Instructions for the task: How many lines of the listing below contain the word "digitChar"? Reply with that number alone.

Data for this exercise:
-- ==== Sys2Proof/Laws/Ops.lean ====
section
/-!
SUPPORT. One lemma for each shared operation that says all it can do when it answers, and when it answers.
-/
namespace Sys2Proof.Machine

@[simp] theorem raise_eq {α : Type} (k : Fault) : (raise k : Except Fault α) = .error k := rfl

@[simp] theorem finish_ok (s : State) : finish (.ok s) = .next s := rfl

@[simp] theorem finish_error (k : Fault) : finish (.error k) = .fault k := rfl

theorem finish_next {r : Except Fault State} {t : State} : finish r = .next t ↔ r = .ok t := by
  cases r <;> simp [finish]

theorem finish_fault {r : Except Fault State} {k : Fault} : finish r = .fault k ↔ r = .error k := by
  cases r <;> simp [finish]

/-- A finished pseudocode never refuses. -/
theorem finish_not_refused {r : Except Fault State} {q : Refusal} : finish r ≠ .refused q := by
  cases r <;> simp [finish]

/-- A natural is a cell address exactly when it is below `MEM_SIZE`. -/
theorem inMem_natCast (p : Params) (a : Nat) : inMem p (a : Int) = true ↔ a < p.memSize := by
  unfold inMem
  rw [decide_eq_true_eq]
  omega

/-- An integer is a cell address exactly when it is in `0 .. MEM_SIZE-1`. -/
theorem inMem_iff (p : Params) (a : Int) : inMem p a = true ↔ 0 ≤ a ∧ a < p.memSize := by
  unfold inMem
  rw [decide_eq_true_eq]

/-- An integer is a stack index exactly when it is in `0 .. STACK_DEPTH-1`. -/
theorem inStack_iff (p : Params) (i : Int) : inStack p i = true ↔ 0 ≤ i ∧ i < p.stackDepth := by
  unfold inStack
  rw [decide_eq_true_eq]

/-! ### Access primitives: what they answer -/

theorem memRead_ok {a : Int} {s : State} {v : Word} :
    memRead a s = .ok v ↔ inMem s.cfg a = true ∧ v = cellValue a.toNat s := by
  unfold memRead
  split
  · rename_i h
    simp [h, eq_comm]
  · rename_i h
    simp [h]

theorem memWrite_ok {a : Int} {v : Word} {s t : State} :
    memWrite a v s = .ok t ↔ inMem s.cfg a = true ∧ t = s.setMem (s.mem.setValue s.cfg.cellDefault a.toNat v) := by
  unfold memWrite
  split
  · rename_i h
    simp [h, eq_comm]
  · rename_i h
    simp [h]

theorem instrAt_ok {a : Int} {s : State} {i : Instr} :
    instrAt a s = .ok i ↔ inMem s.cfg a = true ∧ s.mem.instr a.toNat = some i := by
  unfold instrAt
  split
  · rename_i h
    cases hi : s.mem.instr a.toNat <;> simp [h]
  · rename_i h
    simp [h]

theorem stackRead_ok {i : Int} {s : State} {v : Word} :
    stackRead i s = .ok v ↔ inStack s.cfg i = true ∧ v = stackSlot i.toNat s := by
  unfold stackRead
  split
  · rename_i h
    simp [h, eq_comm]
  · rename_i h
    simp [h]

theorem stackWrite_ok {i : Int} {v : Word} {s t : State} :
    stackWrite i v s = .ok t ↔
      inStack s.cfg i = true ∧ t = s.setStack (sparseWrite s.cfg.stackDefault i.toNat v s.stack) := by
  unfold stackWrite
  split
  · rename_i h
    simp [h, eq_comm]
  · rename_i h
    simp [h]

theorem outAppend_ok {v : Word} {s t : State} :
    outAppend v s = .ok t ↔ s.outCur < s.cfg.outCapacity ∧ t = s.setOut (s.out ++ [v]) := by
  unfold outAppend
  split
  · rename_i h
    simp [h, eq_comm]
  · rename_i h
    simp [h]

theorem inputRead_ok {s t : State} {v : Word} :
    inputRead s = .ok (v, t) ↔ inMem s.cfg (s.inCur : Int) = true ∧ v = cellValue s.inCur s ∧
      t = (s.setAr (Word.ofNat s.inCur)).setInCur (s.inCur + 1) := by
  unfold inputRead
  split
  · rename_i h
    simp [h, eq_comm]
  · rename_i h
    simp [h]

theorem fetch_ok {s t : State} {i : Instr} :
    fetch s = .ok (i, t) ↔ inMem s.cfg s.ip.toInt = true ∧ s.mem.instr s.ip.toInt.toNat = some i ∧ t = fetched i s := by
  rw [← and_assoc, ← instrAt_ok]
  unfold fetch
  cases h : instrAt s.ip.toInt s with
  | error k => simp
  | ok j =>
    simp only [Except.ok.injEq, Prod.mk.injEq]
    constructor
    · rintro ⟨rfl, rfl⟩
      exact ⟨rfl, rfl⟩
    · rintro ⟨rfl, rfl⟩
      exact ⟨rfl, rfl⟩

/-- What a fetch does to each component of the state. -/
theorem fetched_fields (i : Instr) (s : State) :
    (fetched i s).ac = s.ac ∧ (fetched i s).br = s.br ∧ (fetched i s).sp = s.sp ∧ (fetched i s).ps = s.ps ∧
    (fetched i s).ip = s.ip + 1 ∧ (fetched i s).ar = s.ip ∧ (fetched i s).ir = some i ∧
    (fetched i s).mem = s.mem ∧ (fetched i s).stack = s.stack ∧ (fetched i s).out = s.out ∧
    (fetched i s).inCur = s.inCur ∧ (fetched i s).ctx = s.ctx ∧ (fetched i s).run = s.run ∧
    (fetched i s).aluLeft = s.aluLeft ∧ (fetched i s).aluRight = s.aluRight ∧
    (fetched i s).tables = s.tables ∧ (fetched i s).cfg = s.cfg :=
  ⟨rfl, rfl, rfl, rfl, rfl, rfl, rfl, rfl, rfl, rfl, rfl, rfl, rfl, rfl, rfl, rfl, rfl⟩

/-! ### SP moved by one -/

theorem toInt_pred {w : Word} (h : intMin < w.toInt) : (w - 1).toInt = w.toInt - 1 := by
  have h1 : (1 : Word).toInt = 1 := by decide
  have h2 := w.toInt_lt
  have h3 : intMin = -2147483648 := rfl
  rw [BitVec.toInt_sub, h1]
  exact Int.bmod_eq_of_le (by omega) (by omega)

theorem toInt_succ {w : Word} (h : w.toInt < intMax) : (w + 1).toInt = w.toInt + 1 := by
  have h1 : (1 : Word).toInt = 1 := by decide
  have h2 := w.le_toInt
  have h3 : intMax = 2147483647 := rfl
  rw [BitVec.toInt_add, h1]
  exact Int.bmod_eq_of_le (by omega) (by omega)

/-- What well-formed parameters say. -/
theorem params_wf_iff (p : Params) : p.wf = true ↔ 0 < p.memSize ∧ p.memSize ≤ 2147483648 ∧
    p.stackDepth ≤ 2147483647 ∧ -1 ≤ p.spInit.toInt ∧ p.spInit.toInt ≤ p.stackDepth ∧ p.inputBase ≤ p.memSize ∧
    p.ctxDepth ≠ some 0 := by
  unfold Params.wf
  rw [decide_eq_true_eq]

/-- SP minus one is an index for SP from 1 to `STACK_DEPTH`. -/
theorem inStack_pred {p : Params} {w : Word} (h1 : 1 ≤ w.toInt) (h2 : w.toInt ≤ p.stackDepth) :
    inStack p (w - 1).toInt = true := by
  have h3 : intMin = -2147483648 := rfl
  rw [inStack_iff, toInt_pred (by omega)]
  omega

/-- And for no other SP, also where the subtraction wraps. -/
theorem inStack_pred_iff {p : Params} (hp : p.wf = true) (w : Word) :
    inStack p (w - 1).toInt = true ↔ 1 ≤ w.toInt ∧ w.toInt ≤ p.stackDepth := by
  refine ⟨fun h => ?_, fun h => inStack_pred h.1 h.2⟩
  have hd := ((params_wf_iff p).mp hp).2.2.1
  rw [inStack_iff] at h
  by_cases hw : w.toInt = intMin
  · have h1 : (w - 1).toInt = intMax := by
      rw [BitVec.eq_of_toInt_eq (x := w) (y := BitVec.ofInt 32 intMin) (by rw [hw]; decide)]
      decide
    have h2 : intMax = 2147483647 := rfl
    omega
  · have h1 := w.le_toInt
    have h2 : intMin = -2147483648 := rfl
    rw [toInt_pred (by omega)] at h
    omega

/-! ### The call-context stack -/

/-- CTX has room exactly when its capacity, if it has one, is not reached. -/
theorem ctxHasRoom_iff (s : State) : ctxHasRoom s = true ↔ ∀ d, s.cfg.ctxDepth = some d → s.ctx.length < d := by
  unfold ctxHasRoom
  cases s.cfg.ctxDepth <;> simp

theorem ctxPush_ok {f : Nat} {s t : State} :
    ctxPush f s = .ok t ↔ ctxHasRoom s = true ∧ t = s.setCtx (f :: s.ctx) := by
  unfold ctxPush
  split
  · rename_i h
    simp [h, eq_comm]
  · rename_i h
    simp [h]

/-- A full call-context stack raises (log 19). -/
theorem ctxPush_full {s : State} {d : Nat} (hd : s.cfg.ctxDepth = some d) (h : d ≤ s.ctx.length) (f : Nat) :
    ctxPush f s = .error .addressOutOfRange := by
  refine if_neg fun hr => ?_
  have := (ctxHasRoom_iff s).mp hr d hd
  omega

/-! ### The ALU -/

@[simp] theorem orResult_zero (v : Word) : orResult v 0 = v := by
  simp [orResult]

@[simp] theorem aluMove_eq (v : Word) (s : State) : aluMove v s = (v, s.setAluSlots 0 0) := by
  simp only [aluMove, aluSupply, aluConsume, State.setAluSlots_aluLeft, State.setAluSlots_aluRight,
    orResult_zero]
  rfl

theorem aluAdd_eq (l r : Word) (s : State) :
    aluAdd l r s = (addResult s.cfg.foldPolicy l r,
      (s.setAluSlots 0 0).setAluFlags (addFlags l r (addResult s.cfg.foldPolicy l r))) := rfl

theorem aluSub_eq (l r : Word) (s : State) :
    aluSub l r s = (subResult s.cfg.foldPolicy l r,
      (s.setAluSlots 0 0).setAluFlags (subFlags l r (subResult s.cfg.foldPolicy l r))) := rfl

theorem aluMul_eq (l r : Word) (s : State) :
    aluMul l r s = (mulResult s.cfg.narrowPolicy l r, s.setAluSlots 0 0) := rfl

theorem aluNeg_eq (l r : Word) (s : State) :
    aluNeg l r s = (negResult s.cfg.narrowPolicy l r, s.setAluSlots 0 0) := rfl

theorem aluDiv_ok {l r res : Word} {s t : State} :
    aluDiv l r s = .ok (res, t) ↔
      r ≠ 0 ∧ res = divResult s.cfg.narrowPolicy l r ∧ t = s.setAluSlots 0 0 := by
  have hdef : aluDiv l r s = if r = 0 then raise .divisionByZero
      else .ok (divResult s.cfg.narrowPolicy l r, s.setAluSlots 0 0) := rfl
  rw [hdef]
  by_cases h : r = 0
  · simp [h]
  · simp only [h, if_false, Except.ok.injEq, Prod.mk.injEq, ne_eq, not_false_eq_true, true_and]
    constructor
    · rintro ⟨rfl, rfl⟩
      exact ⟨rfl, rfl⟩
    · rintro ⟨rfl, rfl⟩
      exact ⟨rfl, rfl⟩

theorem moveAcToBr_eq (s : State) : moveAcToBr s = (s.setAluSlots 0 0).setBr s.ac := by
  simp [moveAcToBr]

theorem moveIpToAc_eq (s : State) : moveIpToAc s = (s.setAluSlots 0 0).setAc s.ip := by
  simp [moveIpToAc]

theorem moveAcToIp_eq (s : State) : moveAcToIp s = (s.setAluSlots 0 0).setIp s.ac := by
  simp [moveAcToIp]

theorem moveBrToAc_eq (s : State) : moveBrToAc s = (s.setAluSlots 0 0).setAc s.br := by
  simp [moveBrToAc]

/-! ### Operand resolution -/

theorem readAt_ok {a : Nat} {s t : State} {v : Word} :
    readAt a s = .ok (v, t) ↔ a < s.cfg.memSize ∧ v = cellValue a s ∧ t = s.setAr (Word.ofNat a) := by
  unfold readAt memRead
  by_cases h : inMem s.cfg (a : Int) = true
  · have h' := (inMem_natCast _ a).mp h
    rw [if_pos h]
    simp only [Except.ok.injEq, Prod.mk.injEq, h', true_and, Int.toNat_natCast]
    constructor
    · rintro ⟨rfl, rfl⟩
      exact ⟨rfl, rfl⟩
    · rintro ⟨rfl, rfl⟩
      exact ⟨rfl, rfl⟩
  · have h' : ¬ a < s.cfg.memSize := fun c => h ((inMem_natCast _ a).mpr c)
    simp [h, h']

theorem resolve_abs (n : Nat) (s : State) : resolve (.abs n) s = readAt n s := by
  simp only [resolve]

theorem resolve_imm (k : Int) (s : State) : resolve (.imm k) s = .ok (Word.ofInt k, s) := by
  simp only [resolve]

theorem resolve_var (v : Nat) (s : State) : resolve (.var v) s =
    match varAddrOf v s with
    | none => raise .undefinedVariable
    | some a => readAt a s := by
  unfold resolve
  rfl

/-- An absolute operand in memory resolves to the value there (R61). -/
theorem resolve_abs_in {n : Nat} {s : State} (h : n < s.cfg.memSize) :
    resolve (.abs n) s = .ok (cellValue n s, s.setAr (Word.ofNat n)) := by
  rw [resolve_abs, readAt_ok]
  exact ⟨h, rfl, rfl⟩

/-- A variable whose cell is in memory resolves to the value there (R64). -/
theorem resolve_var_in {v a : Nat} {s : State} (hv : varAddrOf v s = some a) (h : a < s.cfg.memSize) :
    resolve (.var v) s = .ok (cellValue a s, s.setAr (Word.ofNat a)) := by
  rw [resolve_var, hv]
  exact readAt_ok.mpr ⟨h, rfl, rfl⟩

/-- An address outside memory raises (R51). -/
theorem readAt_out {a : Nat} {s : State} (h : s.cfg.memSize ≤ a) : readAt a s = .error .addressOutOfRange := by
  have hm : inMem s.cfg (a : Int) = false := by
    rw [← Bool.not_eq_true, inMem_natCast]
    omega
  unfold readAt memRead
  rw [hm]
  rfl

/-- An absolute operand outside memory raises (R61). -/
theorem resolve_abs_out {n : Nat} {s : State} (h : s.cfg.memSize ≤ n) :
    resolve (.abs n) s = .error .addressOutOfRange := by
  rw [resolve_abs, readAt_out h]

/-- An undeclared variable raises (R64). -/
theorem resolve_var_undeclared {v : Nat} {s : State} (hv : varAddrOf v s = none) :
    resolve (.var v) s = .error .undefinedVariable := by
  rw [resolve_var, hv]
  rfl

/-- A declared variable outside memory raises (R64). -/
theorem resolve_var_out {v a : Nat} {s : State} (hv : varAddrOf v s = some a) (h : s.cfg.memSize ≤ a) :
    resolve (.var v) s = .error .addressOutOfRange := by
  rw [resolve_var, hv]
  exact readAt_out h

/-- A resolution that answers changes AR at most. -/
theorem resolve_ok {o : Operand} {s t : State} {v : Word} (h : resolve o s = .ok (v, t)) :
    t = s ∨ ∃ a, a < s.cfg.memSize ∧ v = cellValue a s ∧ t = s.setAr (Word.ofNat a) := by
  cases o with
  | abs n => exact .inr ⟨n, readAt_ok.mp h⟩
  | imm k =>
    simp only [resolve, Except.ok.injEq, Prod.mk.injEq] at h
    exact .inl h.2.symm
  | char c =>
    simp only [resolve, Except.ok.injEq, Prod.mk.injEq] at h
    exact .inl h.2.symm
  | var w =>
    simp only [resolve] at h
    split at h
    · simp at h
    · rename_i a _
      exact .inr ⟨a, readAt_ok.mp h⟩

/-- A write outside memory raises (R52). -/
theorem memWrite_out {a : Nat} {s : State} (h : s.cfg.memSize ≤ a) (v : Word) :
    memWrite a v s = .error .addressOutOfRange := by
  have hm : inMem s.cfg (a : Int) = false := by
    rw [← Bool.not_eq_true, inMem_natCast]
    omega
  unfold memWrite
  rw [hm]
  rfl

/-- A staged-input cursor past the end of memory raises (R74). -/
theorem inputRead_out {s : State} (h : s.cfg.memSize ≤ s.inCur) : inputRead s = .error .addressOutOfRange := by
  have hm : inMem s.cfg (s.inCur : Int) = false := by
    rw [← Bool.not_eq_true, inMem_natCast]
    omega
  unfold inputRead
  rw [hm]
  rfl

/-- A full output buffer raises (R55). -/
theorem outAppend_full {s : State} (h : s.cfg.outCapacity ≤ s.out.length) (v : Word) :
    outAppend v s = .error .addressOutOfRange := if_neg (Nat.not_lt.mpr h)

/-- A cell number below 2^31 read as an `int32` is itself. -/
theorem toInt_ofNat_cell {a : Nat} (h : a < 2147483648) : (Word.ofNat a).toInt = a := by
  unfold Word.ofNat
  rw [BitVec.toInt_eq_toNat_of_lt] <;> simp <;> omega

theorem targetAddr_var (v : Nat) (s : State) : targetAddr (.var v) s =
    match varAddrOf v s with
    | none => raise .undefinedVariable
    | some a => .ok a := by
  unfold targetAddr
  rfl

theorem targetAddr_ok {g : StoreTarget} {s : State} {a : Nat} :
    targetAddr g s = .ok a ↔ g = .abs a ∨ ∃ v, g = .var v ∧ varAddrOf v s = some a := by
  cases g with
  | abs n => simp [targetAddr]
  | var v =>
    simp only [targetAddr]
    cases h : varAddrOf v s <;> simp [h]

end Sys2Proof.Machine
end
==
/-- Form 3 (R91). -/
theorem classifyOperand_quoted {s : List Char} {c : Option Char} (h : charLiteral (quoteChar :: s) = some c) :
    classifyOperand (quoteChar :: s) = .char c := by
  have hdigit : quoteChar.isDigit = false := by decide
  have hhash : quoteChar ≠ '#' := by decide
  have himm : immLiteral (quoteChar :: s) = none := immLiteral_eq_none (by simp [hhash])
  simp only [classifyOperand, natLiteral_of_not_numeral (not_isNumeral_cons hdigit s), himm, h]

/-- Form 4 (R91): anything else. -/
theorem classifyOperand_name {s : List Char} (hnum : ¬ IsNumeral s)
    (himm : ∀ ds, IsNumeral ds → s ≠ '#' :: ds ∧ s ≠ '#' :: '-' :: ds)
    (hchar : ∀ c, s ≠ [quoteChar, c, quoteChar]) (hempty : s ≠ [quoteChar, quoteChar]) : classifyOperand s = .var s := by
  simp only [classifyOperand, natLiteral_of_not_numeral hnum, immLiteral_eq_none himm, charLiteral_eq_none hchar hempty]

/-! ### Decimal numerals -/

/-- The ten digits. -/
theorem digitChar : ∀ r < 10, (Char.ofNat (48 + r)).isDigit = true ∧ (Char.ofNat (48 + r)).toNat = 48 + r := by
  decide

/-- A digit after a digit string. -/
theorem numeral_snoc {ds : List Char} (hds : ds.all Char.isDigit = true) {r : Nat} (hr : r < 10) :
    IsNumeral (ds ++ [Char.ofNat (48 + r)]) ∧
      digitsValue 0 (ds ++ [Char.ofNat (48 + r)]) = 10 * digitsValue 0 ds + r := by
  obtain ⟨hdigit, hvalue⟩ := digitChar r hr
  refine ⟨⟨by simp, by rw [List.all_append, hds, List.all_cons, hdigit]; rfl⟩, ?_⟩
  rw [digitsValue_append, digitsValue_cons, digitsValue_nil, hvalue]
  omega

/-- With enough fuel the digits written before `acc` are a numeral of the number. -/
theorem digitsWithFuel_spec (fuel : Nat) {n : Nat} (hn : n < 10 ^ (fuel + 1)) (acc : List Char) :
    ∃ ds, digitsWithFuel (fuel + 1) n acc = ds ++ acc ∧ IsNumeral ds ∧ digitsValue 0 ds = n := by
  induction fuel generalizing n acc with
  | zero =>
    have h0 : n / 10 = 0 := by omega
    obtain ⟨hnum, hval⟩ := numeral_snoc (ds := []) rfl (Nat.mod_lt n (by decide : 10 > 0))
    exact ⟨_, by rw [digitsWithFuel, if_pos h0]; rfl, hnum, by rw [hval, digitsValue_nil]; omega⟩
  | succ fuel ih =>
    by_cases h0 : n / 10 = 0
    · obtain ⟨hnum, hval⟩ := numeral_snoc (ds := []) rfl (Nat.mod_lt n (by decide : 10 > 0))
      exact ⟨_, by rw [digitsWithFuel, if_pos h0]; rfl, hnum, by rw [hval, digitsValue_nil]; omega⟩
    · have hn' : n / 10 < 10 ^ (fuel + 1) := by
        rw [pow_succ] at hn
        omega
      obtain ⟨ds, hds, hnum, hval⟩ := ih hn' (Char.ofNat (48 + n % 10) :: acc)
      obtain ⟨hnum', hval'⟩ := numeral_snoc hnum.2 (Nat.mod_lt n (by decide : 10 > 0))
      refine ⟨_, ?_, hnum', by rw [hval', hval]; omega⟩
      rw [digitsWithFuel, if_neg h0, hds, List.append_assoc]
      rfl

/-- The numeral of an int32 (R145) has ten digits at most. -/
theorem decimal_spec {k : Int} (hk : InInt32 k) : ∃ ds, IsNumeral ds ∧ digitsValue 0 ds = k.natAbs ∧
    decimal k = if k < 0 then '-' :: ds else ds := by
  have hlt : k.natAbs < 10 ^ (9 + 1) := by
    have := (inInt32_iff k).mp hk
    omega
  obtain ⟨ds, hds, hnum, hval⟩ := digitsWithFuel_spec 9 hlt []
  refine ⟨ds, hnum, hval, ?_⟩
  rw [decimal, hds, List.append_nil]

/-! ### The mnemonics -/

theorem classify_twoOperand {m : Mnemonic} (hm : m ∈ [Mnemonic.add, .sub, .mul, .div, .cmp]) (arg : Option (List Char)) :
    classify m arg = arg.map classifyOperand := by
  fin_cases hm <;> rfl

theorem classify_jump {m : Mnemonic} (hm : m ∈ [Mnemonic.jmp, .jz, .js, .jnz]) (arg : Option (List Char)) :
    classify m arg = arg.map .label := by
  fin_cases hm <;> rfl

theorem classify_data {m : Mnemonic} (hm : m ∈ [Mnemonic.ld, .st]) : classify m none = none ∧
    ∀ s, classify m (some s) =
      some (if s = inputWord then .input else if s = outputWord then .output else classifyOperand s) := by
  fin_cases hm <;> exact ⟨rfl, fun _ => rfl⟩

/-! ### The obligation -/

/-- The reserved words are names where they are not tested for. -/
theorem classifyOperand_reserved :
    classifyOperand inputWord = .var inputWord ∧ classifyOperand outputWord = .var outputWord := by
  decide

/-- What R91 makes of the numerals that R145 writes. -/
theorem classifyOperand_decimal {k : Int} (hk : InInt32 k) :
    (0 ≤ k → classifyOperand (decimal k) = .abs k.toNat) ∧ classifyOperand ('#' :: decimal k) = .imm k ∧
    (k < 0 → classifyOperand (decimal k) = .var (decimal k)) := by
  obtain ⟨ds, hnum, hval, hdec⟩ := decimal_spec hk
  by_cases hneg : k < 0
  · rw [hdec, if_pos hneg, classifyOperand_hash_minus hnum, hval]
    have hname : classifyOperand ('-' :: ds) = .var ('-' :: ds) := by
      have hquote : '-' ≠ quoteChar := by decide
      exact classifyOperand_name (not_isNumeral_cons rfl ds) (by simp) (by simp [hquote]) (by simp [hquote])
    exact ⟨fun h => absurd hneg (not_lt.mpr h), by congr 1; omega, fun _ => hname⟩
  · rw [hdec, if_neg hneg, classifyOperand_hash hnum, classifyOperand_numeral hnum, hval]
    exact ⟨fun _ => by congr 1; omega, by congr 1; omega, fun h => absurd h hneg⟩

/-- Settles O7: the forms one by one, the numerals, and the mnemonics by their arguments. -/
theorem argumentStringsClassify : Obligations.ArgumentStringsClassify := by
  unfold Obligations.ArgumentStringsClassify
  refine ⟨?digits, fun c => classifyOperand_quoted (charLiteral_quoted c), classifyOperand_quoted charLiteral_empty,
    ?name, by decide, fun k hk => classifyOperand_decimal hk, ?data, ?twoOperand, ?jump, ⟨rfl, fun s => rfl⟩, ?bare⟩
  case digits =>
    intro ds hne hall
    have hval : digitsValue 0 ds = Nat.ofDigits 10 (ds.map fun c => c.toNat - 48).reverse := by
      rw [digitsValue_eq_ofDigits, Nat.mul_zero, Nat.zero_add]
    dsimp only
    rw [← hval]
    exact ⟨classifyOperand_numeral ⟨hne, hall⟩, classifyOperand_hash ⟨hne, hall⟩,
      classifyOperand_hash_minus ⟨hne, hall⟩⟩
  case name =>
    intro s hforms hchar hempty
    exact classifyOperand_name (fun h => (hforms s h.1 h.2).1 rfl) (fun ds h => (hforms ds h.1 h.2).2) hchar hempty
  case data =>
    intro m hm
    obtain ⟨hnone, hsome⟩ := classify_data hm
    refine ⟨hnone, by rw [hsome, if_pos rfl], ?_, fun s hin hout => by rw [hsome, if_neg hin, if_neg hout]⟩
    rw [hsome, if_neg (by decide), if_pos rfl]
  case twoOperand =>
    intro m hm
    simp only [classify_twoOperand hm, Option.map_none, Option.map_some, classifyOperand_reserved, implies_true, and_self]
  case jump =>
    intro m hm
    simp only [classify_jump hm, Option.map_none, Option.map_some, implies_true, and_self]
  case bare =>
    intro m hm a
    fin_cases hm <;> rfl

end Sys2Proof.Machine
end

Expected answer: 2